OTHER BENEFIT-RELATED UPDATES

Additional updates to state laws and programs impacting employee health and welfare benefits this year include standard rate updates to the San Francisco Health Care Security Ordinance and Washington Partnership Access Lines (WAPAL) Fund assessments for 2025, as well as a new portability law allowing Washington residents to continue participating in the Washington Cares Fund (WA Cares) long-term care program even if they move out of state. A 2024 ballot measure has been included for Washington residents to determine whether participation in WA Cares should be made optional.

California

The San Francisco Health Care Security Ordinance (opens a new window), a law requiring most San Francisco employers to spend a minimum amount on health care for employees who work 8 or more hours per week, has released its expenditure rates and exemption threshold for 2025. For large employers (all employers with 100+ workers), the 2025 rate is $3.85 per hour payable, up from $3.51 in 2024. For medium employers (businesses with 20-99 workers and nonprofits with 50-99 workers), the 2025 rate is $2.56, up from $2.34 in 2024. Small employers (businesses with 0-19 workers and nonprofits with 0-49 workers) continue to be exempt in 2025. Starting January 1, 2025, managerial, supervisory, and confidential employees who earn more than $125,405 per year (or $60.29 per hour) are exempt; the threshold is a slight increase over the 2024 threshold, which was $121,372 annually, or at least $58.35 per hour.

Washington

The Washington Partnership Access Lines Fund (“WAPAL”), an assessment program providing funding for behavioral health care, has reduced its assessment rates for 2025. Some employers, including self-funded plan sponsors, providing coverage to Washington residents are subject to reporting requirements on covered lives and payment of covered-lives assessment to help cover the costs of provider management of patients’ psychiatric needs. An annual rate setting meeting is held every May, and new rates are released in June. The covered lives assessment rate for fiscal year 2025 is $0.06, down from $0.07 in 2024, and will become effective with payments due on November 15, 2024.

The Washington Cares Fund (“WA Cares”) has announced this year that, thanks to a new law on benefit portability, Washington workers can choose to continue participating in the WA Cares Fund if they move out of state beginning in July 2026. To become an out-of-state participant, workers must have contributed to WA Cares for at least three years (in which they worked at least 500 hours per year) and must opt in within a year of leaving Washington.

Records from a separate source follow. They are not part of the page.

-- ==== Sys2Proof/Machine/Alu.lean ====
section
/-! DEFINITION. The ALU instructions (42_alu.md).

The ALU is a pure function of the two register values, which are read before the result is written (R144).
Every operation is computed over the naturals or the integers and reduced mod 256 (R145). -/

namespace Sys2Proof.Machine

/-! ## The ALU's functions -/

/-- A + B (R130). -/
def aluAdd (a b : Byte) : Byte := BitVec.ofNat 8 (a.toNat + b.toNat)

/-- A - B over the integers (R131). -/
def aluSub (a b : Byte) : Byte := BitVec.ofInt 8 ((a.toNat : Int) - (b.toNat : Int))

/-- A * B (R132). -/
def aluMul (a b : Byte) : Byte := BitVec.ofNat 8 (a.toNat * b.toNat)

/-- The floor quotient A // B, for a divisor that is not zero (R133, R148). -/
def aluDiv (a b : Byte) : Byte := BitVec.ofNat 8 (a.toNat / b.toNat)

/-- The remainder A mod B, for a divisor that is not zero (R134, R148). -/
def aluMod (a b : Byte) : Byte := BitVec.ofNat 8 (a.toNat % b.toNat)

/-- A + 1 (R135). -/
def aluInc (a : Byte) : Byte := BitVec.ofNat 8 (a.toNat + 1)

/-- A - 1 over the integers (R136). -/
def aluDec (a : Byte) : Byte := BitVec.ofInt 8 ((a.toNat : Int) - 1)

/-- 255 - A, the complement of all 8 bits (R137). -/
def aluNot (a : Byte) : Byte := ~~~a

/-- A & B (R138). -/
def aluAnd (a b : Byte) : Byte := a &&& b

/-- A | B (R139). -/
def aluOr (a b : Byte) : Byte := a ||| b

/-- A ^ B (R140). -/
def aluXor (a b : Byte) : Byte := a ^^^ b

/-- A << B on an unbounded natural, by the whole byte B (R141). -/
def aluShl (a b : Byte) : Byte := BitVec.ofNat 8 (a.toNat <<< b.toNat)

/-- A >> B, logical, by the whole byte B (R142). -/
def aluShr (a b : Byte) : Byte := BitVec.ofNat 8 (a.toNat >>> b.toNat)

/-! ## The shapes the instructions share -/

/-- A two-operand ALU instruction: `x[rA] <- f(x[rA], x[rB])`, then the advance (R144). -/
def aluBinary (m : Mnemonic) (f : Byte → Byte → Byte) (rA rB : Byte) (s : State) : Host.Outcome State Fault Refusal :=
  withRegisters rA rB fun a b => .next ((s.setReg a (f (s.reg a) (s.reg b))).advance (s.width m))

/-- A one-operand ALU instruction: `x[rA] <- f(x[rA])`, then the advance (R144). -/
def aluUnary (m : Mnemonic) (f : Byte → Byte) (rA : Byte) (s : State) : Host.Outcome State Fault Refusal :=
  withRegister rA fun a => .next ((s.setReg a (f (s.reg a))).advance (s.width m))

/-! ## The instructions -/

/-- ADD rA, rB (R130). -/
def execAdd (rA rB : Byte) (s : State) : Host.Outcome State Fault Refusal := aluBinary .add aluAdd rA rB s

/-- SUB rA, rB (R131). -/
def execSub (rA rB : Byte) (s : State) : Host.Outcome State Fault Refusal := aluBinary .sub aluSub rA rB s

/-- MUL rA, rB (R132). -/
def execMul (rA rB : Byte) (s : State) : Host.Outcome State Fault Refusal := aluBinary .mul aluMul rA rB s

/-- DIV rA, rB (R133, R227): the divisor is checked before the ALU is invoked (R148); zero reports and halts. -/
def execDiv (rA rB : Byte) (s : State) : Host.Outcome State Fault Refusal :=
  withRegisters rA rB fun a b =>
    if s.reg b = 0#8 then .next ((s.report .divByZero).halt.advance (s.width .div))
    else .next ((s.setReg a (aluDiv (s.reg a) (s.reg b))).advance (s.width .div))

/-- MOD rA, rB (R134, R228): a zero divisor reports, and the run goes on (R148). -/
def execMod (rA rB : Byte) (s : State) : Host.Outcome State Fault Refusal :=
  withRegisters rA rB fun a b =>
    if s.reg b = 0#8 then .next ((s.report .modByZero).advance (s.width .mod))
    else .next ((s.setReg a (aluMod (s.reg a) (s.reg b))).advance (s.width .mod))

/-- INC rA (R135). -/
def execInc (rA : Byte) (s : State) : Host.Outcome State Fault Refusal := aluUnary .inc aluInc rA s

/-- DEC rA (R136). -/
def execDec (rA : Byte) (s : State) : Host.Outcome State Fault Refusal := aluUnary .dec aluDec rA s

/-- NOT rA (R137). -/
def execNot (rA : Byte) (s : State) : Host.Outcome State Fault Refusal := aluUnary .not aluNot rA s

/-- AND rA, rB (R138). -/
def execAnd (rA rB : Byte) (s : State) : Host.Outcome State Fault Refusal := aluBinary .and aluAnd rA rB s

/-- OR rA, rB (R139). -/
def execOr (rA rB : Byte) (s : State) : Host.Outcome State Fault Refusal := aluBinary .or aluOr rA rB s

/-- XOR rA, rB (R140). -/
def execXor (rA rB : Byte) (s : State) : Host.Outcome State Fault Refusal := aluBinary .xor aluXor rA rB s

/-- SHL rA, rB (R141). -/
def execShl (rA rB : Byte) (s : State) : Host.Outcome State Fault Refusal := aluBinary .shl aluShl rA rB s

/-- SHR rA, rB (R142). -/
def execShr (rA rB : Byte) (s : State) : Host.Outcome State Fault Refusal := aluBinary .shr aluShr rA rB s

/-- CMP rA, rB (R143): all of FL is overwritten, no register is. -/
def execCmp (rA rB : Byte) (s : State) : Host.Outcome State Fault Refusal :=
  withRegisters rA rB fun a b => .next ((s.setFl (compareFlags s.params (s.reg a) (s.reg b))).advance (s.width .cmp))

end Sys2Proof.Machine
end

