-- ==== Sys2Proof/Laws/Time.lean ====
section
/-! SUPPORT. The spans of time as rational numbers, and what the timer poll can do (rules R231, R232). -/

namespace Sys2Proof.Machine

theorem Seconds.wf_reduce {n d : Nat} (h : 0 < d) : (Seconds.reduce n d).wf := by
  have hg : 0 < Nat.gcd n d := Nat.gcd_pos_of_pos_right n h
  exact ⟨Nat.div_pos (Nat.le_of_dvd h (Nat.gcd_dvd_right n d)) hg, Nat.coprime_div_gcd_div_gcd hg⟩

theorem Seconds.toRat_reduce {n d : Nat} (h : 0 < d) : (Seconds.reduce n d).toRat = (n : ℚ) / d := by
  have hg : (Nat.gcd n d : ℚ) ≠ 0 := by
    have := Nat.gcd_pos_of_pos_right n h
    positivity
  have hn : ((n / Nat.gcd n d : Nat) : ℚ) = n / (Nat.gcd n d : ℚ) :=
    Nat.cast_div (Nat.gcd_dvd_left n d) hg
  have hd : ((d / Nat.gcd n d : Nat) : ℚ) = d / (Nat.gcd n d : ℚ) :=
    Nat.cast_div (Nat.gcd_dvd_right n d) hg
  simp only [Seconds.reduce, Seconds.toRat, hn, hd]
  field_simp

theorem Seconds.wf_add {t u : Seconds} (ht : t.wf) (hu : u.wf) : (Seconds.add t u).wf :=
  Seconds.wf_reduce (Nat.mul_pos ht.1 hu.1)

/-- Addition is addition of the rationals. -/
theorem Seconds.toRat_add {t u : Seconds} (ht : t.wf) (hu : u.wf) :
    (Seconds.add t u).toRat = t.toRat + u.toRat := by
  have h1 : (t.den : ℚ) ≠ 0 := by exact_mod_cast ht.1.ne'
  have h2 : (u.den : ℚ) ≠ 0 := by exact_mod_cast hu.1.ne'
  rw [Seconds.add, Seconds.toRat_reduce (Nat.mul_pos ht.1 hu.1)]
  simp only [Seconds.toRat]
  push_cast
  field_simp

/-- The comparison with the period is the comparison of the rational with 1. -/
theorem Seconds.reachesPeriod_iff {t : Seconds} (h : t.wf) : Seconds.reachesPeriod t = true ↔ 1 ≤ t.toRat := by
  have hd : (0 : ℚ) < t.den := by exact_mod_cast h.1
  rw [Seconds.reachesPeriod, decide_eq_true_iff, Seconds.toRat, le_div_iff₀ hd, one_mul]
  exact Nat.cast_le.symm

theorem Seconds.wf_lessPeriod {t : Seconds} (h : t.wf) (hp : Seconds.reachesPeriod t = true) :
    (Seconds.lessPeriod t).wf := by
  have hp : t.den ≤ t.num := by simpa [Seconds.reachesPeriod] using hp
  exact ⟨h.1, by simpa [Seconds.lessPeriod, Nat.gcd_sub_self_left hp] using h.2⟩

/-- Less the period is less 1. -/
theorem Seconds.toRat_lessPeriod {t : Seconds} (h : t.wf) (hp : Seconds.reachesPeriod t = true) :
    (Seconds.lessPeriod t).toRat = t.toRat - 1 := by
  have hp : t.den ≤ t.num := by simpa [Seconds.reachesPeriod] using hp
  have hd : (t.den : ℚ) ≠ 0 := by exact_mod_cast h.1.ne'
  simp only [Seconds.lessPeriod, Seconds.toRat, Nat.cast_sub hp]
  field_simp

/-- A free time input is a proper fraction. -/
theorem freeInput_wf (k : Nat) : (freeInput k).wf := Seconds.wf_reduce (Nat.succ_pos _)

/-- The elapsed time of a cycle is the first of the inputs given. -/
theorem State.elapsed_of_inputs {s : State} {dt : Seconds} {rest : List Seconds} (h : s.time.inputs = dt :: rest) :
    s.elapsed = dt := by
  simp [State.elapsed, TimeSource.first, h]

/-- When no input is given, the elapsed time of a cycle is free (R232). -/
theorem State.elapsed_of_no_inputs {s : State} (h : s.time.inputs = []) : s.elapsed = freeInput s.time.taken := by
  simp [State.elapsed, TimeSource.first, h]

/-- The elapsed time of a cycle is a proper fraction when the inputs are. -/
theorem State.elapsed_wf {s : State} (h : ∀ t ∈ s.time.inputs, t.wf) : s.elapsed.wf := by
  cases hs : s.time.inputs with
  | nil => rw [State.elapsed_of_no_inputs hs]; exact freeInput_wf _
  | cons t ts => rw [State.elapsed_of_inputs hs]; exact h t (by simp [hs])

/-- Everything a timer poll can do (R231): a tick, or none. -/
theorem State.timerPoll_cases (s : State) :
    (Seconds.reachesPeriod (Seconds.add s.tacc s.elapsed) = true ∧
      s.timerPoll = { s.setReg s.params.isReg (s.is ||| lineBit Config.timerLine) with
        tacc := Seconds.lessPeriod (Seconds.add s.tacc s.elapsed), elig := true, time := s.time.rest }) ∨
    (Seconds.reachesPeriod (Seconds.add s.tacc s.elapsed) = false ∧
      s.timerPoll = { s with tacc := Seconds.add s.tacc s.elapsed, time := s.time.rest }) := by
  unfold State.timerPoll
  cases h : Seconds.reachesPeriod (Seconds.add s.tacc s.elapsed) with
  | true => exact .inl ⟨rfl, by simp only [h, ↓reduceIte]; rfl⟩
  | false => exact .inr ⟨rfl, by simp only [h, Bool.false_eq_true, ↓reduceIte]⟩

section
variable (s : State)

@[simp] theorem State.pc_timerPoll : s.timerPoll.pc = s.pc := by
  rcases s.timerPoll_cases with ⟨_, h⟩ | ⟨_, h⟩ <;> simp [h]
@[simp] theorem State.fl_timerPoll : s.timerPoll.fl = s.fl := by
  rcases s.timerPoll_cases with ⟨_, h⟩ | ⟨_, h⟩ <;> simp [h]
@[simp] theorem State.ie_timerPoll : s.timerPoll.ie = s.ie := by
  rcases s.timerPoll_cases with ⟨_, h⟩ | ⟨_, h⟩ <;> simp [h]
@[simp] theorem State.mem_timerPoll : s.timerPoll.mem = s.mem := by
  rcases s.timerPoll_cases with ⟨_, h⟩ | ⟨_, h⟩ <;> simp [h]
@[simp] theorem State.status_timerPoll : s.timerPoll.status = s.status := by
  rcases s.timerPoll_cases with ⟨_, h⟩ | ⟨_, h⟩ <;> simp [h]
@[simp] theorem State.out_timerPoll : s.timerPoll.out = s.out := by
  rcases s.timerPoll_cases with ⟨_, h⟩ | ⟨_, h⟩ <;> simp [h]
@[simp] theorem State.msg_timerPoll : s.timerPoll.msg = s.msg := by
  rcases s.timerPoll_cases with ⟨_, h⟩ | ⟨_, h⟩ <;> simp [h]
@[simp] theorem State.time_timerPoll : s.timerPoll.time = s.time.rest := by
  rcases s.timerPoll_cases with ⟨_, h⟩ | ⟨_, h⟩ <;> simp [h]
@[simp] theorem State.params_timerPoll : s.timerPoll.params = s.params := by
  rcases s.timerPoll_cases with ⟨_, h⟩ | ⟨_, h⟩ <;> simp [h]

/-- The timer poll writes no register but IS. -/
theorem State.reg_timerPoll {r : Reg} (hr : r ≠ s.params.isReg) : s.timerPoll.reg r = s.reg r := by
  rcases s.timerPoll_cases with ⟨_, h⟩ | ⟨_, h⟩
  · rw [h]; exact State.reg_setReg_of_ne s hr _
  · rw [h]; rfl

end

/-- What a found line says: ELIG and IE are set, the line is pending and enabled, and no lower line is (R233). -/
theorem State.interruptCheck_some {s : State} {i : Line} (h : s.interruptCheck = some i) :
    s.elig = true ∧ s.ie = true ∧ s.im.getLsbD i.val = true ∧ s.is.getLsbD i.val = true := by
  unfold State.interruptCheck at h
  split at h
  · rename_i hc
    have hf := List.find?_some h
    simp only [Bool.and_eq_true] at hc
    simp only [BitVec.getLsbD_and, Bool.and_eq_true] at hf
    exact ⟨hc.1, hc.2, hf.1, hf.2⟩
  · cases h

end Sys2Proof.Machine
end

Benefits will become available for out-of-state participants starting in July 2030.

Changes to WA Cares may be on the way as Washington Initiative 2124 has landed on the November ballot. This measure would provide that employees and self-employed individuals must elect to keep coverage under the program and can opt out at any time. Individuals opting out would not be required to pay the payroll tax assessed on employees’ wages that funds the program. The initiative would also repeal the portion of the law exempting employees who purchased long-term care insurance before November 1, 2021.

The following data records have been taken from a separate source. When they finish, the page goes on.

/-- One more digit: the value so far moves one place up. -/
theorem decimalValue_concat (ds : List Byte) (h : d < 10) :
    decimalValue (ds ++ [digitCode d]) = 10 * decimalValue ds + d := by
  rw [decimalValue, List.foldl_append, List.foldl_cons, List.foldl_nil, toNat_digitCode h, Nat.add_sub_cancel_left,
    decimalValue]

theorem decimalValue_digitCode (h : d < 10) : decimalValue [digitCode d] = d :=
  (decimalValue_concat [] h).trans (Nat.zero_add d)

/-- A byte below 10 has one digit, one below 100 has two, and any other has three, the first of them not 0. -/
theorem decimalDigits_cases (v : Byte) :
    (v.toNat < 10 ∧ decimalDigits v = [digitCode v.toNat]) ∨
    (10 ≤ v.toNat ∧ v.toNat < 100 ∧ decimalDigits v = [digitCode (v.toNat / 10)] ++ [digitCode (v.toNat % 10)]) ∨
    (100 ≤ v.toNat ∧ decimalDigits v =
      [digitCode (v.toNat / 100)] ++ [digitCode (v.toNat / 10 % 10)] ++ [digitCode (v.toNat % 10)]) := by
  by_cases h10 : v.toNat < 10
  · have hmod : v.toNat % 10 = v.toNat := Nat.mod_eq_of_lt h10
    exact .inl ⟨h10, by rw [decimalDigits, if_neg (by omega), if_neg (by omega), hmod]; rfl⟩
  · by_cases h100 : v.toNat < 100
    · have hmod : v.toNat / 10 % 10 = v.toNat / 10 := Nat.mod_eq_of_lt (by omega)
      exact .inr (.inl ⟨by omega, h100, by rw [decimalDigits, if_neg (by omega), if_pos (by omega), hmod]; rfl⟩)
    · exact .inr (.inr ⟨by omega, by rw [decimalDigits, if_pos (by omega), if_pos (by omega)]⟩)

theorem decimalDigits_ne_nil (v : Byte) : decimalDigits v ≠ [] := List.concat_ne_nil _ _

/-- Every code of a decimal is that of a digit. -/
theorem exists_digitCode_of_mem_decimalDigits {v : Byte} (h : c ∈ decimalDigits v) : ∃ d < 10, c = digitCode d := by
  have hv := v.isLt
  rcases decimalDigits_cases v with ⟨_, he⟩ | ⟨_, _, he⟩ | ⟨_, he⟩ <;>
    simp only [he, List.mem_append, List.mem_singleton] at h
  · exact ⟨_, by omega, h⟩
  · rcases h with h | h <;> exact ⟨_, by omega, h⟩
  · rcases h with (h | h) | h <;> exact ⟨_, by omega, h⟩

theorem toNat_mem_decimalDigits {v : Byte} (h : c ∈ decimalDigits v) : 48 ≤ c.toNat ∧ c.toNat ≤ 57 := by
  obtain ⟨d, hd, rfl⟩ := exists_digitCode_of_mem_decimalDigits h
  rw [toNat_digitCode hd]
  omega

/-- The digits of a byte stand for its value: the quotients and remainders by 10 put together again. -/
theorem decimalValue_decimalDigits (v : Byte) : decimalValue (decimalDigits v) = v.toNat := by
  have hv := v.isLt
  rcases decimalDigits_cases v with ⟨h, he⟩ | ⟨_, _, he⟩ | ⟨_, he⟩
  · rw [he, decimalValue_digitCode h]
  · rw [he, decimalValue_concat _ (by omega), decimalValue_digitCode (by omega)]
    omega
  · rw [he, decimalValue_concat _ (by omega), decimalValue_concat _ (by omega), decimalValue_digitCode (by omega)]
    omega

/-- Only the decimal of 0 begins with the digit 0. -/
theorem decimalDigits_eq_zero_of_head {v : Byte} (h : (decimalDigits v).head? = some 48#8) :
    decimalDigits v = [48#8] := by
  have hv := v.isLt
  rcases decimalDigits_cases v with ⟨_, he⟩ | ⟨h10, _, he⟩ | ⟨h100, he⟩ <;> rw [he] at h ⊢
  · exact congrArg ([·]) (Option.some.inj h)
  · have hzero := (digitCode_eq_zero_iff (by omega)).mp (Option.some.inj h)
    omega
  · have hzero := (digitCode_eq_zero_iff (by omega)).mp (Option.some.inj h)
    omega

end

/-! ## The obligations about halt, immediate load and console output -/

section
variable (s : State) (a : Reg)

/-- LDI with the byte of a register writes it and advances (R111). -/
theorem exec_ldi_operand (imm : Byte) :
    exec (.ldi (operand a) imm) s = .next ((s.setReg a imm).advance (s.width .ldi)) :=
  withRegister_operand _

/-- PRN with the byte of a register emits its decimal and a newline, and advances (R112). -/
theorem exec_prn_operand :
    exec (.prn (operand a)) s =
      .next ((s.emit (decimalDigits (s.reg a) ++ [newline])).advance (s.width .prn)) :=
  withRegister_operand _

/-- PRA with the byte of a register emits it and advances (R113). -/
theorem exec_pra_operand :
    exec (.pra (operand a)) s = .next ((s.emit [s.reg a]).advance (s.width .pra)) :=
  withRegister_operand _

end

/-- Settles O40: the digits are those of `decimalDigits`, which are digit codes, have the register's value and begin
with 0 only for the value 0. -/
theorem prnPrintsTheDecimal : Obligations.PrnPrintsTheDecimal := by
  refine ⟨encodedWithRegister_of_withRegister (fun _ => rfl) fun _ _ => rfl, fun s a => ?_⟩
  exact ⟨_, decimalDigits (s.reg a), exec_prn_operand s a, (List.append_assoc _ _ _).symm, decimalDigits_ne_nil _,
    fun _ => toNat_mem_decimalDigits, decimalValue_decimalDigits _, decimalDigits_eq_zero_of_head,
    advances_advance rfl, emit_advance_frame s _ _⟩

/-- Settles O38: HLT sets the status and advances, in every state. -/
theorem hltHaltsAndAdvances : Obligations.HltHaltsAndAdvances := by
  refine ⟨rfl, fun s => ⟨s.halt.advance (s.width .hlt), rfl, State.status_halt s, rfl, advances_advance s.pc_halt, ?_⟩⟩
  exact ⟨fun _ => rfl, rfl, fun _ => rfl, ⟨rfl, rfl, rfl, rfl, rfl⟩, rfl, rfl⟩

/-- Settles O39: the operand check passes the register on, and the immediate is written as it is. -/
theorem ldiLoadsTheImmediate : Obligations.LdiLoadsTheImmediate := by
  refine ⟨fun _ _ => rfl, raisesFetchFaults .ldi, fun _ _ _ hrA => withRegister_of_ge hrA _, fun s a imm => ?_⟩
  exact ⟨_, exec_ldi_operand s a imm, State.reg_setReg_same s a imm, advances_advance rfl,
    keepsRegistersBut_setReg_advance s a imm _, keepsAllButRegisters_setReg_advance s a imm _⟩

/-- Settles O41: PRA emits the register's byte, whatever it is. -/
theorem praPrintsTheCodePoint : Obligations.PraPrintsTheCodePoint := by
  refine ⟨encodedWithRegister_of_withRegister (fun _ => rfl) fun _ _ => rfl, fun s a => ?_⟩
  exact ⟨_, exec_pra_operand s a, rfl, advances_advance rfl, emit_advance_frame s _ _⟩

end Sys2Proof.Machine

namespace Sys2Proof.Machine

open Sys2Proof.Claims

/-! ## What an instruction with two register operands shares with the others (R74, R91) -/

section
variable {m : Mnemonic} {mk : Byte → Byte → Instr} {op : Byte}
  {k : State → Reg → Reg → Host.Outcome State Fault Refusal}

/-- A meaning that checks `rA`, then `rB`, refuses the first of them that is 8 or more. -/
theorem checksRegisters_of_withRegisters (h : ∀ s rA rB, exec (mk rA rB) s = withRegisters rA rB (k s)) :
    ChecksRegisters mk :=
  fun s rA rB => ⟨fun hA => (h s rA rB).trans (withRegisters_of_ge_left hA _),
    fun hA hB => (h s rA rB).trans (withRegisters_of_ge_right hA hB _)⟩

/-- An instruction with two register operands meets the fetch faults of them all, so its rule needs only its bytes and
the operand check. -/
theorem encodedWithRegisters_of_withRegisters (hbytes : ∀ rA rB, encode Params.default (mk rA rB) = [op, rA, rB])
    (h : ∀ s rA rB, exec (mk rA rB) s = withRegisters rA rB (k s)) : EncodedWithRegisters m mk op :=
  ⟨hbytes, raisesFetchFaults m, checksRegisters_of_withRegisters h⟩

end

/-! ## The ALU's functions as arithmetic on the values of bytes (R145) -/

section
variable (a b : Byte)

theorem toNat_aluAdd : (aluAdd a b).toNat = (a.toNat + b.toNat) % 256 := BitVec.toNat_ofNat _ _

theorem toNat_aluSub : (aluSub a b).toNat = (((a.toNat : Int) - (b.toNat : Int)) % 256).toNat := BitVec.toNat_ofInt _

theorem toNat_aluMul : (aluMul a b).toNat = (a.toNat * b.toNat) % 256 := BitVec.toNat_ofNat _ _

theorem toNat_aluInc : (aluInc a).toNat = (a.toNat + 1) % 256 := BitVec.toNat_ofNat _ _

theorem toNat_aluDec : (aluDec a).toNat = (((a.toNat : Int) - 1) % 256).toNat := BitVec.toNat_ofInt _

theorem toNat_aluNot : (aluNot a).toNat = 255 - a.toNat := BitVec.toNat_not

theorem toNat_aluAnd : (aluAnd a b).toNat = a.toNat &&& b.toNat := BitVec.toNat_and _ _

theorem toNat_aluOr : (aluOr a b).toNat = a.toNat ||| b.toNat := BitVec.toNat_or _ _

theorem toNat_aluXor : (aluXor a b).toNat = a.toNat ^^^ b.toNat := BitVec.toNat_xor _ _

theorem toNat_aluShl : (aluShl a b).toNat = (a.toNat * 2 ^ b.toNat) % 256 := by
  rw [aluShl, BitVec.toNat_ofNat, Nat.shiftLeft_eq]

/-- A number that is at most the value of a byte is not reduced. -/
theorem toNat_ofNat_of_le {n : Nat} (h : n ≤ a.toNat) : (BitVec.ofNat 8 n).toNat = n :=
  (BitVec.toNat_ofNat _ _).trans (Nat.mod_eq_of_lt (h.trans_lt a.isLt))

theorem toNat_aluShr : (aluShr a b).toNat = a.toNat / 2 ^ b.toNat := by
  rw [aluShr, Nat.shiftRight_eq_div_pow, toNat_ofNat_of_le a (Nat.div_le_self _ _)]

theorem toNat_aluDiv : (aluDiv a b).toNat = a.toNat / b.toNat := toNat_ofNat_of_le a (Nat.div_le_self _ _)

theorem toNat_aluMod : (aluMod a b).toNat = a.toNat % b.toNat := toNat_ofNat_of_le a (Nat.mod_le _ _)

end

/-! ## The flags of a compare (R143) -/

section
variable {p : Params} {a b : Byte}

theorem compareFlags_of_eq (h : a.toNat = b.toNat) : compareFlags p a b = bit p.flE.val := if_pos h

theorem compareFlags_of_gt (h : b.toNat < a.toNat) : compareFlags p a b = bit p.flG.val :=
  (if_neg h.ne').trans (if_pos h)

theorem compareFlags_of_lt (h : a.toNat < b.toNat) : compareFlags p a b = bit p.flL.val :=
  (if_neg h.ne).trans (if_neg h.not_gt)

end

/-! ## A register write with the advance, and the two shapes of an ALU instruction over it (R144) -/

section
variable {m : Mnemonic} {op : Byte}

/-- What an instruction with `n` operand bytes does when it writes a register and advances: the value, the new program
counter and the frame. -/
theorem setReg_advance_effect {n : Nat} (hm : m.format.operandCount = n) (s : State) (a : Reg) (v : Byte) :
    let t := (s.setReg a v).advance (s.width m)
    (t.reg a).toNat = v.toNat ∧ Advances (n + 1) s t ∧ KeepsRegistersBut [a] s t ∧ KeepsAllButRegisters s t := by
  subst hm
  refine ⟨?_, advances_advance rfl, keepsRegistersBut_setReg_advance s a v _,
    keepsAllButRegisters_setReg_advance s a v _⟩
  rw [State.reg_advance, State.reg_setReg_same]

/-- The rule of a two-operand ALU instruction is that of the function it computes. -/
theorem aluBinaryRule_of_aluBinary {mk : Byte → Byte → Instr} {g : Byte → Byte → Byte} {f : Nat → Nat → Nat}
    (hm : m.format.operandCount = 2) (hbytes : ∀ rA rB, encode Params.default (mk rA rB) = [op, rA, rB])
    (hexec : ∀ s rA rB, exec (mk rA rB) s = aluBinary m g rA rB s)
    (hg : ∀ x y, (g x y).toNat = f x.toNat y.toNat) : AluBinaryRule m mk op f := by
  refine ⟨encodedWithRegisters_of_withRegisters hbytes hexec, fun s a b => ?_⟩
  obtain ⟨hvalue, hframe⟩ := setReg_advance_effect hm s a (g (s.reg a) (s.reg b))
  exact ⟨_, (hexec s _ _).trans (withRegisters_operand _), hvalue.trans (hg _ _), hframe⟩

/-- The rule of a one-operand ALU instruction is that of the function it computes. -/
theorem aluUnaryRule_of_aluUnary {mk : Byte → Instr} {g : Byte → Byte} {f : Nat → Nat}
    (hm : m.format.operandCount = 1) (hbytes : ∀ rA, encode Params.default (mk rA) = [op, rA])
    (hexec : ∀ s rA, exec (mk rA) s = aluUnary m g rA s)
    (hg : ∀ x, (g x).toNat = f x.toNat) : AluUnaryRule m mk op f := by
  refine ⟨encodedWithRegister_of_withRegister hbytes hexec, fun s a => ?_⟩
  obtain ⟨hvalue, hframe⟩ := setReg_advance_effect hm s a (g (s.reg a))
  exact ⟨_, (hexec s _).trans (withRegister_operand _), hvalue.trans (hg _), hframe⟩

end

/-! ## DIV, MOD and CMP with the bytes of two registers (R133, R134, R143) -/

section
variable (s : State) (a b : Reg)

Lockton comment: The WA Cares ballot initiative could prove to be significant should voters decide to allow the opt-out provisions to the program. If the initiative passes, these changes would require additional rulemaking by the Employment Security Department in order to update the program structure, and there are concerns that opt-out provisions would effectively repeal the program in its current state. If Washington workers opt out in droves, the program’s funding source – a payroll tax on workers’ wages – could be drastically reduced, which would compel the program to find another source of financing. Lockton will remain apprised of any changes and provide updates in our Employer Guide to WA Cares, available to Lockton clients, when available.

Not legal advice: Nothing in this alert should be construed as legal advice. Lockton may not be considered your legal counsel, and communications with Lockton's Compliance Consulting group are not privileged under the attorney-client privilege.